══ Supplied data

-- ==== Sys2Proof/Machine/Capture.lean ====
section
/-! DEFINITION. Pulse Capture, the six capture operations of format `PH` (40_capture.md). The sample that selects an operation is the `X` bit of
its word, so an operation reads no sample of its own. -/

namespace Sys2Proof.Machine

/-- `CAP.ALIGN.WAIT`: "`PHASE <- ALIGN` (no change). Writes nothing else" (40_capture.md R102). -/
def execCapAlignWait (s : State) : Result := .next (s.goto .align)

/-- `CAP.ALIGN.EXIT`: "`PHASE <- ARM`" (40_capture.md R103). -/
def execCapAlignExit (s : State) : Result := .next (s.goto .arm)

/-- `CAP.ARM.WAIT`: "`PHASE <- ARM` (no change)" (40_capture.md R104). -/
def execCapArmWait (s : State) : Result := .next (s.goto .arm)

/-- `CAP.ARM.START`: "`NCNT <- 1; PHASE <- MEASURE`" (40_capture.md R105). -/
def execCapArmStart (s : State) : Result := .next (({ s with NCNT := 1 } : State).goto .measure)

/-- `CAP.MEAS.COUNT`: "`NCNT <- NCNT + 1`" (40_capture.md R106). -/
def execCapMeasCount (s : State) : Result := .next { s with NCNT := s.NCNT + 1 }

/-- The effect of `CAP.MEAS.END` under a parameter set (40_capture.md R107, R109). -/
def measureEnd (p : Params) (s : State) : Result :=
  if p.rawMax < conv p s.NCNT then raise (.captureRange s.NCNT)
  else .next ((s.presentRaw (conv p s.NCNT)).goto .compute)

/-- `CAP.MEAS.END`: "`raw <- conv(NCNT); if raw > RAW_MAX then raise CaptureRange(NCNT); RAWQ <- raw; pulse raw_strobe;
PHASE <- COMPUTE`" (40_capture.md R107). -/
def execCapMeasEnd (s : State) : Result := measureEnd Config.params s

end Sys2Proof.Machine
end

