-- ==== Sys2Proof/Certificates/Slice0/Obligations.lean ====
section
/-! DEFINITION. The statements for the provers. Each is a `def Obligations.<Name> : Prop`; its docstring names the rules of spec/ it
rests on. `Config.params` is uninterpreted inside 70_reset_and_hazards.md R282, so a statement about `exec`, `step` or `run` holds
for every legal parameter set. -/

open Sys2Proof Sys2Proof.Machine

/-! ### Codes, decision words, decode -/

/-- The decoder reads every operation back from its word, whatever stands in the bits its row ignores, and a word that selects an
operation is that operation's word, bit for bit (30_encoding.md R75 to R83). -/
def Obligations.DecodeAgreesWithEncode : Prop :=
  (∀ (i : Instr) (x : Nat), decode i.format (encodeWith i x) = .ok i) ∧
    ∀ (f : Format) (w : Nat) (i : Instr), decode f w = .ok i → i.format = f ∧ encodeWith i w = w

/-- A word selects a row exactly when it agrees with the row's pattern under the row's mask (30_encoding.md section 4, R80 to
R83). -/
def Obligations.WordSelectsTheRowItMatches : Prop :=
  ∀ (f : Format) (w : Nat) (i : Instr), w < 2 ^ f.width →
    (decode f w = .ok i ↔ i.row.format = f ∧ w &&& i.row.mask = i.row.pattern)

/-- Every word made only of legal codes selects an operation; a word with a reserved code is `IllegalCode` with that word, never
some other operation; a number too wide for the format is no word of it (30_encoding.md R84, R86). -/
def Obligations.ReservedWordsAreIllegalCodes : Prop :=
  ∀ (f : Format) (w : Nat),
    (wordLegal f w = true → ∃ i, decode f w = .ok i) ∧
      (w < 2 ^ f.width → wordLegal f w = false → decode f w = .error (.illegalCode f w)) ∧
      (2 ^ f.width ≤ w → decode f w = .error (.tooWide f w))

/-- Words written out bit by bit from 30_encoding.md R80 to R83, one or two of each format. -/
def Obligations.WordsOfEachFormatDecode : Prop :=
  decode .ph 0b0011 = .ok .capArmStart ∧ decode .ph 0b0111 = .ok .loopCompute ∧ decode .ph 0b1001 = .ok .emitEnd ∧
    decode .cal 0b101 = .ok .calAcc ∧ decode .cal 0b011 = .ok .calHold ∧
    decode .dsm 0b011001 = .ok .dsmFwdStop ∧ decode .dsm 0b001100 = .ok .dsmIdleRev ∧
    decode .pol 0b01110 = .ok .polFwdLockout ∧ decode .pol 0b10101 = .ok .polPassBrk ∧
    decode .u 0 = .ok .durInc

/-! ### Arithmetic -/

/-- `quot` truncates toward zero (00_scope.md R12). -/
def Obligations.QuotTruncatesTowardZero : Prop :=
  (∀ a b : Int, 0 < b →
      (0 ≤ a → quot a b = ⌊(a : ℚ) / b⌋) ∧ (a < 0 → quot a b = -⌊(-a : ℚ) / b⌋) ∧ quot a b = Int.tdiv a b) ∧
    quot 7 5 = 1 ∧ quot (-7) 5 = -1 ∧ quot (-78) 5 = -15 ∧ quot 0 10 = 0

/-- A scaled width keeps its sign, never grows, is 0 at 0 and is odd in the width; the product is formed before the division
(44_scaling.md R206). -/
def Obligations.ScaleReducesSymmetrically : Prop :=
  (∀ w num den : Int, 0 ≤ num → num ≤ den → 0 < den →
    scale w num den = quot (w * num) den ∧ (0 ≤ w → 0 ≤ scale w num den) ∧ (w ≤ 0 → scale w num den ≤ 0) ∧
      |scale w num den| ≤ |w| ∧ scale 0 num den = 0 ∧ scale (-w) num den = -scale w num den) ∧
    scale 100 2 5 = 40 ∧ scale 500 2 5 = 200

/-- The three width classes, at every integer (43_state_machine.md R161). -/
def Obligations.WidthClassPartitionsTheIntegers : Prop :=
  ∀ w : Int,
    (widthClass w = .neg ↔ w ≤ -40) ∧ (widthClass w = .pos ↔ 40 ≤ w) ∧ (widthClass w = .mid ↔ -40 < w ∧ w < 40)

/-- The emitted pulse is never shorter than requested and longer by at most one quantum: `out < N * qe <= out + qe`, in clock
cycles times `10^6` (41_emission.md R121, R126). -/
def Obligations.EmitCountIsLongerByAtMostOneQuantum : Prop :=
  ∀ (p : Params) (out : Int), p.wf = true → 0 ≤ out →
    1 ≤ emitCount p out ∧
      out * p.fClkHz < emitCount p out * (p.emitCpl * 1000000) ∧
      emitCount p out * (p.emitCpl * 1000000) ≤ out * p.fClkHz + p.emitCpl * 1000000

════

§ **Your goal**
Search the records for lines holding the word "Config", then copy each line you find.

§ **Result**
def execCapMeasEnd (s : State) : Result := measureEnd Config.params s
rests on. `Config.params` is uninterpreted inside 70_reset_and_hazards.md R282, so a statement about `exec`, `step` or `run` holds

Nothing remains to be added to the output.